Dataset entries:
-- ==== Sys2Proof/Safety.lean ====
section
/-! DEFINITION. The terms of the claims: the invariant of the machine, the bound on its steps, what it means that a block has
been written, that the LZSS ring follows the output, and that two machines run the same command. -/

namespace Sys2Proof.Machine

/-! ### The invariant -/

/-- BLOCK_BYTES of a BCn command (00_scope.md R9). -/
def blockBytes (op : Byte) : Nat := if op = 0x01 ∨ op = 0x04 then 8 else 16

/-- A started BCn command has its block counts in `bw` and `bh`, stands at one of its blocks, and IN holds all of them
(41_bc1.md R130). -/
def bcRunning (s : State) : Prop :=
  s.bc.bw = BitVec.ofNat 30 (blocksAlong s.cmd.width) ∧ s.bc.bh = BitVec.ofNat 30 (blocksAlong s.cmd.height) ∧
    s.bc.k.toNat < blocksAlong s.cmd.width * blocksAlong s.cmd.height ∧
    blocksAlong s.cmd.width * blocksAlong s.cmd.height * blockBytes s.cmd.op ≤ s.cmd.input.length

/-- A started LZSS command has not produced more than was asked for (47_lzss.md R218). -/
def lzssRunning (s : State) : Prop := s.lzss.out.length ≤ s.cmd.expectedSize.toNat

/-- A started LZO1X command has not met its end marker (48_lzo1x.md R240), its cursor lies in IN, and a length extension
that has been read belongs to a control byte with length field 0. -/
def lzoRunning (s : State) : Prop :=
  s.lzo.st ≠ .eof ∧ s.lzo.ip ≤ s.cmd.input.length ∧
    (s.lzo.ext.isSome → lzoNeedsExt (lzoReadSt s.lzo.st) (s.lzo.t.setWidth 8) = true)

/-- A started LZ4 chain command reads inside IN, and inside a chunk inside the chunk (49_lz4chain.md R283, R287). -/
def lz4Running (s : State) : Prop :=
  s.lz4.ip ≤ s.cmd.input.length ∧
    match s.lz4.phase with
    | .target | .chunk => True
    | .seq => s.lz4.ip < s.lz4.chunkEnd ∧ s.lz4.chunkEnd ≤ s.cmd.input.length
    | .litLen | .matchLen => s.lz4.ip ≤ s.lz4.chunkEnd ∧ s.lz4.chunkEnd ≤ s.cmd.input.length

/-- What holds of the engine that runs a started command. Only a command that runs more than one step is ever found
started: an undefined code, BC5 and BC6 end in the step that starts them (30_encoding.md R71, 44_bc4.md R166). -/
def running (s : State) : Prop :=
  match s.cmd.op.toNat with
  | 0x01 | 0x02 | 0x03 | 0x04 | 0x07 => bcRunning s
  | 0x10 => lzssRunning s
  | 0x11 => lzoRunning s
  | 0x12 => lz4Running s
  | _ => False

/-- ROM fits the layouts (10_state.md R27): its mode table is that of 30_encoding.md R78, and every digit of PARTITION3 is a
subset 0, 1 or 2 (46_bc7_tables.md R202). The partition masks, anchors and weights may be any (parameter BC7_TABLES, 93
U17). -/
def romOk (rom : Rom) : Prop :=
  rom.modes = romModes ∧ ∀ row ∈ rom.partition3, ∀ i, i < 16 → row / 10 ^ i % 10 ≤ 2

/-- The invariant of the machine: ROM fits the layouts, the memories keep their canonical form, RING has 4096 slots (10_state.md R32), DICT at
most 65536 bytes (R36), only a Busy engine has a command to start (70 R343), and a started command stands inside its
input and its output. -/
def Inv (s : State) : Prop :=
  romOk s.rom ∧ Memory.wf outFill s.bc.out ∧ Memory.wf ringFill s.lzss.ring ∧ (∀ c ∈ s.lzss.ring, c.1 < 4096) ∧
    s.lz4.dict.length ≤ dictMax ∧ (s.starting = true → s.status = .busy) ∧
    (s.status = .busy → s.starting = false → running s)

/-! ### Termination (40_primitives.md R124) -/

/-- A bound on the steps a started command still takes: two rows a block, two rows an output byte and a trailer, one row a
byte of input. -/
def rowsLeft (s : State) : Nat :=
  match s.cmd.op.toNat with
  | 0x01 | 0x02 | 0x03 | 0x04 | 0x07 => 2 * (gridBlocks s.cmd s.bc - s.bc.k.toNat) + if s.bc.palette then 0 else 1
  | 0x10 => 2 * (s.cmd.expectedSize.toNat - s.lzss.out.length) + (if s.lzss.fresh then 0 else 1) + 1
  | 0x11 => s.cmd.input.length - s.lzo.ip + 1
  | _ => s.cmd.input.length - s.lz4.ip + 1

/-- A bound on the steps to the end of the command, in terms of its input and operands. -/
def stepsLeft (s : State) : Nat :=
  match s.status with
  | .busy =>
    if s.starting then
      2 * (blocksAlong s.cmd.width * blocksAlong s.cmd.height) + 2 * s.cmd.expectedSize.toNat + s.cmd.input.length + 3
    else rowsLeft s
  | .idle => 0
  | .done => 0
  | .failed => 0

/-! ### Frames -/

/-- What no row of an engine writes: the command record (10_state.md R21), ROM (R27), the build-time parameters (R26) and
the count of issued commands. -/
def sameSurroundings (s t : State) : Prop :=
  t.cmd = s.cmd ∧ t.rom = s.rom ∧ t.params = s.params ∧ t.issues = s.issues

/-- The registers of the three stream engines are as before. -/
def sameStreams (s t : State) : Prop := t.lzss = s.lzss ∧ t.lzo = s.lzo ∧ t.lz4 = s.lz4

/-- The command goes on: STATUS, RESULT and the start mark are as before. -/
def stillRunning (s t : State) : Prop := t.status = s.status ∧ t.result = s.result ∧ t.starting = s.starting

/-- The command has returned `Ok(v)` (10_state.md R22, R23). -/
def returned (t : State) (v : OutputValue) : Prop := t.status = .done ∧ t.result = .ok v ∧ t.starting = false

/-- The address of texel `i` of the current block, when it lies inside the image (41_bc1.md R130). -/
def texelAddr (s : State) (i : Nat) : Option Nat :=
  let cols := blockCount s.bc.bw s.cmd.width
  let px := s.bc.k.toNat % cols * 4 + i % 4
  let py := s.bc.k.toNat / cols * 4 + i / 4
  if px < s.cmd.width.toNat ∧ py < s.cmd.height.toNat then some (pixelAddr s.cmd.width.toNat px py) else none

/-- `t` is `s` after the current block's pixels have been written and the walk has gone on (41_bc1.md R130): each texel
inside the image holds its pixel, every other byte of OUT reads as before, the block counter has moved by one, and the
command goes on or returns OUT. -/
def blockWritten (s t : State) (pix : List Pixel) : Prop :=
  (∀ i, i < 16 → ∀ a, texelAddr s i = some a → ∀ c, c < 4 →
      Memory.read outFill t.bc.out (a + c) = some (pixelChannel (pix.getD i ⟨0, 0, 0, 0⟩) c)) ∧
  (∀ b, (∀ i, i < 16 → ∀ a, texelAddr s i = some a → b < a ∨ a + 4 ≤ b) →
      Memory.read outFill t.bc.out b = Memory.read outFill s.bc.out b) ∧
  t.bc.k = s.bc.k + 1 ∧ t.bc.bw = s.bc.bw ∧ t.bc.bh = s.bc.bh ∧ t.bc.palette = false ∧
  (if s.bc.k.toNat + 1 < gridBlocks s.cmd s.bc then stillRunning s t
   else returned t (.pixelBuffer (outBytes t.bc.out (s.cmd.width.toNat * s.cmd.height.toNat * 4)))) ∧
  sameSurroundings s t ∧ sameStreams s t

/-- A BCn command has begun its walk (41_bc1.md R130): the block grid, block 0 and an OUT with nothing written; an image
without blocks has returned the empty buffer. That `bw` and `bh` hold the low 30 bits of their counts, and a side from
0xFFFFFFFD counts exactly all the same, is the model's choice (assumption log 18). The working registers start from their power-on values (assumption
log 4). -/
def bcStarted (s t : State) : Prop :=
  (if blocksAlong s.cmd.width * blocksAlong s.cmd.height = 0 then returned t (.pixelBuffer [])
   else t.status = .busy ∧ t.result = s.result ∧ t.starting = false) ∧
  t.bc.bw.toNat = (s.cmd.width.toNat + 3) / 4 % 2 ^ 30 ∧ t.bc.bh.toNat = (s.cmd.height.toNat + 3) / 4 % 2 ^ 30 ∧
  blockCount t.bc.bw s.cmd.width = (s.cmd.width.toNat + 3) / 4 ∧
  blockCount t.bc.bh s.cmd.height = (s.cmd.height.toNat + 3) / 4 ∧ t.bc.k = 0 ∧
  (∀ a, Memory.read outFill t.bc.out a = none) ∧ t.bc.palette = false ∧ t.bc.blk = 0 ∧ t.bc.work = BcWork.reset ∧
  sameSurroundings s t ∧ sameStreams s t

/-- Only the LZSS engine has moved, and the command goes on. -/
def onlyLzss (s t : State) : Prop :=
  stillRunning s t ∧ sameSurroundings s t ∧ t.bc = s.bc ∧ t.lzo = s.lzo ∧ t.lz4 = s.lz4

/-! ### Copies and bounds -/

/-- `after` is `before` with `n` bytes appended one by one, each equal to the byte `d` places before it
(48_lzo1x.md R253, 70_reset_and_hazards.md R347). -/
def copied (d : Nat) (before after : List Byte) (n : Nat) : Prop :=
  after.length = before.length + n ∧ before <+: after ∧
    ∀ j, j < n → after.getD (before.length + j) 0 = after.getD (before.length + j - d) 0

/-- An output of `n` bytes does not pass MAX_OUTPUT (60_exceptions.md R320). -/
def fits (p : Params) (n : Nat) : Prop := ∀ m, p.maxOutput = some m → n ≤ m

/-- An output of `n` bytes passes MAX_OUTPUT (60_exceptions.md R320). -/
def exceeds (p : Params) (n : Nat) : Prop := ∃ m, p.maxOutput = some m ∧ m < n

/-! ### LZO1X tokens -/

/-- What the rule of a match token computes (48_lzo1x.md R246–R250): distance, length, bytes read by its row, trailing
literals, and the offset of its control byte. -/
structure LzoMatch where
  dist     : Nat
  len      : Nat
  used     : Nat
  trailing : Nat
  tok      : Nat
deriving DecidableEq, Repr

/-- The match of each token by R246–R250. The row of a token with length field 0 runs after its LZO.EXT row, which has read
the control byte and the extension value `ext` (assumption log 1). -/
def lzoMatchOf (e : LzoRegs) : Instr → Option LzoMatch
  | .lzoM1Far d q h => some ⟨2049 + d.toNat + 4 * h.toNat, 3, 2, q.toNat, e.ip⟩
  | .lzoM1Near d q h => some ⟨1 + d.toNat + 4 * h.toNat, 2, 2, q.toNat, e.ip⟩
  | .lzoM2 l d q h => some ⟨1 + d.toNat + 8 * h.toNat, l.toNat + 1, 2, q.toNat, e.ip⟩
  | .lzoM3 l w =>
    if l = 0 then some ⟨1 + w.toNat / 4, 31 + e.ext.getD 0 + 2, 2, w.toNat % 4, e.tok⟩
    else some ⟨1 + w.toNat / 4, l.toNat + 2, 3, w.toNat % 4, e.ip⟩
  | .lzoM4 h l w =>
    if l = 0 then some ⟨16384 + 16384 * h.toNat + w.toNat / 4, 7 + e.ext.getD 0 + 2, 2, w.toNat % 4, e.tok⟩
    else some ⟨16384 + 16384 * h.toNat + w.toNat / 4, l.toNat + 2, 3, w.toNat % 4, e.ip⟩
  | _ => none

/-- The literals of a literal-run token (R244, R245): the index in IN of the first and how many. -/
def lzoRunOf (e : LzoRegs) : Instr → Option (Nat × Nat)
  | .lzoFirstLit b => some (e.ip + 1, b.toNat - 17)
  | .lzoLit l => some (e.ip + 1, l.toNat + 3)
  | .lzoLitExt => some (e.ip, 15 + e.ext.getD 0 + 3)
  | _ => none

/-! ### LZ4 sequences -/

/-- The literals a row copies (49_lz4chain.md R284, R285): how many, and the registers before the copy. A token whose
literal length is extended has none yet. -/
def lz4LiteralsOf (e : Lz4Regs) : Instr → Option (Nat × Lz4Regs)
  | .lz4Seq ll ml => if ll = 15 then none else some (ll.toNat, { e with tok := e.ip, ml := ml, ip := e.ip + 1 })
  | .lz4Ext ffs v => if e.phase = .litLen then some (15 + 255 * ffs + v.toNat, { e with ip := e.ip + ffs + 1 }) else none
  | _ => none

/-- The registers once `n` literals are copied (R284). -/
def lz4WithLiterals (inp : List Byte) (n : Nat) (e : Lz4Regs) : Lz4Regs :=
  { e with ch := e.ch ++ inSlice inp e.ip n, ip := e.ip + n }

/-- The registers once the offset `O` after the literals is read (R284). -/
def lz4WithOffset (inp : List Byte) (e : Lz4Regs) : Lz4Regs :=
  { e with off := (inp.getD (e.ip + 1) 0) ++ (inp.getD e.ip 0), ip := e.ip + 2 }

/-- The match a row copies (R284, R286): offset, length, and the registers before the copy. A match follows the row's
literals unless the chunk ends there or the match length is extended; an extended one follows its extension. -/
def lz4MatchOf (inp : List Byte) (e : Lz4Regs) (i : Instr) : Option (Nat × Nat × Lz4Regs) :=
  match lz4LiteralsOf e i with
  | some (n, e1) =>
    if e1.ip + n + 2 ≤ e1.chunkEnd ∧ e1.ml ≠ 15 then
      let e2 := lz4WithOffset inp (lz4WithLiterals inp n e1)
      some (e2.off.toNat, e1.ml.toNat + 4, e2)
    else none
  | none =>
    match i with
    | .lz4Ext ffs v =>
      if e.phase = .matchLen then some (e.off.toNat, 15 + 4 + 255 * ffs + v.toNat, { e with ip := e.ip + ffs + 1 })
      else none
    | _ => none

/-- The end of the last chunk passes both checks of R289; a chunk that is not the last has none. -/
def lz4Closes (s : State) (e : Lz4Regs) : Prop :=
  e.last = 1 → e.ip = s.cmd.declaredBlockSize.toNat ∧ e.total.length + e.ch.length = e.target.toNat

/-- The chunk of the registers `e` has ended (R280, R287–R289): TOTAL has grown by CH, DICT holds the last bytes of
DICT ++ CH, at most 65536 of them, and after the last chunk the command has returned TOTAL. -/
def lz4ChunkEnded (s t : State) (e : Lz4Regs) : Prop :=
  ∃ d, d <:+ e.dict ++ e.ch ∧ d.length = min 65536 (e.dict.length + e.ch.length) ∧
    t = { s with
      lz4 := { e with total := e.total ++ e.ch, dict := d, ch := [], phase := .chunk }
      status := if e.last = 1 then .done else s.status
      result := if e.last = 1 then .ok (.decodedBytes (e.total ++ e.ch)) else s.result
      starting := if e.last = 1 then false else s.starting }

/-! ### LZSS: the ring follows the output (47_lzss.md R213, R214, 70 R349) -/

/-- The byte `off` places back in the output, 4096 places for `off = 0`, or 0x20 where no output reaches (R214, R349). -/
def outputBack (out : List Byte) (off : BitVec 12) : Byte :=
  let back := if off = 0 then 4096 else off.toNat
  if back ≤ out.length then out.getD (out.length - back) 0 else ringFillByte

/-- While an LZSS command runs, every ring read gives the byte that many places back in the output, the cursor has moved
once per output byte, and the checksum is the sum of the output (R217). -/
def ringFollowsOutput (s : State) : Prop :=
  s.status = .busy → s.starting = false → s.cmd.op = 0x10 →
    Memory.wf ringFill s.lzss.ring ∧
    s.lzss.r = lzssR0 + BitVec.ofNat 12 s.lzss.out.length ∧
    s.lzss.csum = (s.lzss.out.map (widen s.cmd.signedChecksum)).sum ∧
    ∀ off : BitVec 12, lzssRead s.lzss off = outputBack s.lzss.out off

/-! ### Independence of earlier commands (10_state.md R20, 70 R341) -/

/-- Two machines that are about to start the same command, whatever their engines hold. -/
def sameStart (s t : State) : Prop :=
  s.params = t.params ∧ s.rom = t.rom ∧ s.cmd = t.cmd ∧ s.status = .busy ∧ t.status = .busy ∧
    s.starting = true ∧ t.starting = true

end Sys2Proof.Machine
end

Work task: A verbatim transcription is needed of the lines above, starting at the line with "after.length = before.length" and ending at the line with "2, 2, q.toNat, e.ip⟩", both included, and of nothing else.

Answer for the task:
  after.length = before.length + n ∧ before <+: after ∧
    ∀ j, j < n → after.getD (before.length + j) 0 = after.getD (before.length + j - d) 0

/-- An output of `n` bytes does not pass MAX_OUTPUT (60_exceptions.md R320). -/
def fits (p : Params) (n : Nat) : Prop := ∀ m, p.maxOutput = some m → n ≤ m

/-- An output of `n` bytes passes MAX_OUTPUT (60_exceptions.md R320). -/
def exceeds (p : Params) (n : Nat) : Prop := ∃ m, p.maxOutput = some m ∧ m < n

/-! ### LZO1X tokens -/

/-- What the rule of a match token computes (48_lzo1x.md R246–R250): distance, length, bytes read by its row, trailing
literals, and the offset of its control byte. -/
structure LzoMatch where
  dist     : Nat
  len      : Nat
  used     : Nat
  trailing : Nat
  tok      : Nat
deriving DecidableEq, Repr

/-- The match of each token by R246–R250. The row of a token with length field 0 runs after its LZO.EXT row, which has read
the control byte and the extension value `ext` (assumption log 1). -/
def lzoMatchOf (e : LzoRegs) : Instr → Option LzoMatch
  | .lzoM1Far d q h => some ⟨2049 + d.toNat + 4 * h.toNat, 3, 2, q.toNat, e.ip⟩
  | .lzoM1Near d q h => some ⟨1 + d.toNat + 4 * h.toNat, 2, 2, q.toNat, e.ip⟩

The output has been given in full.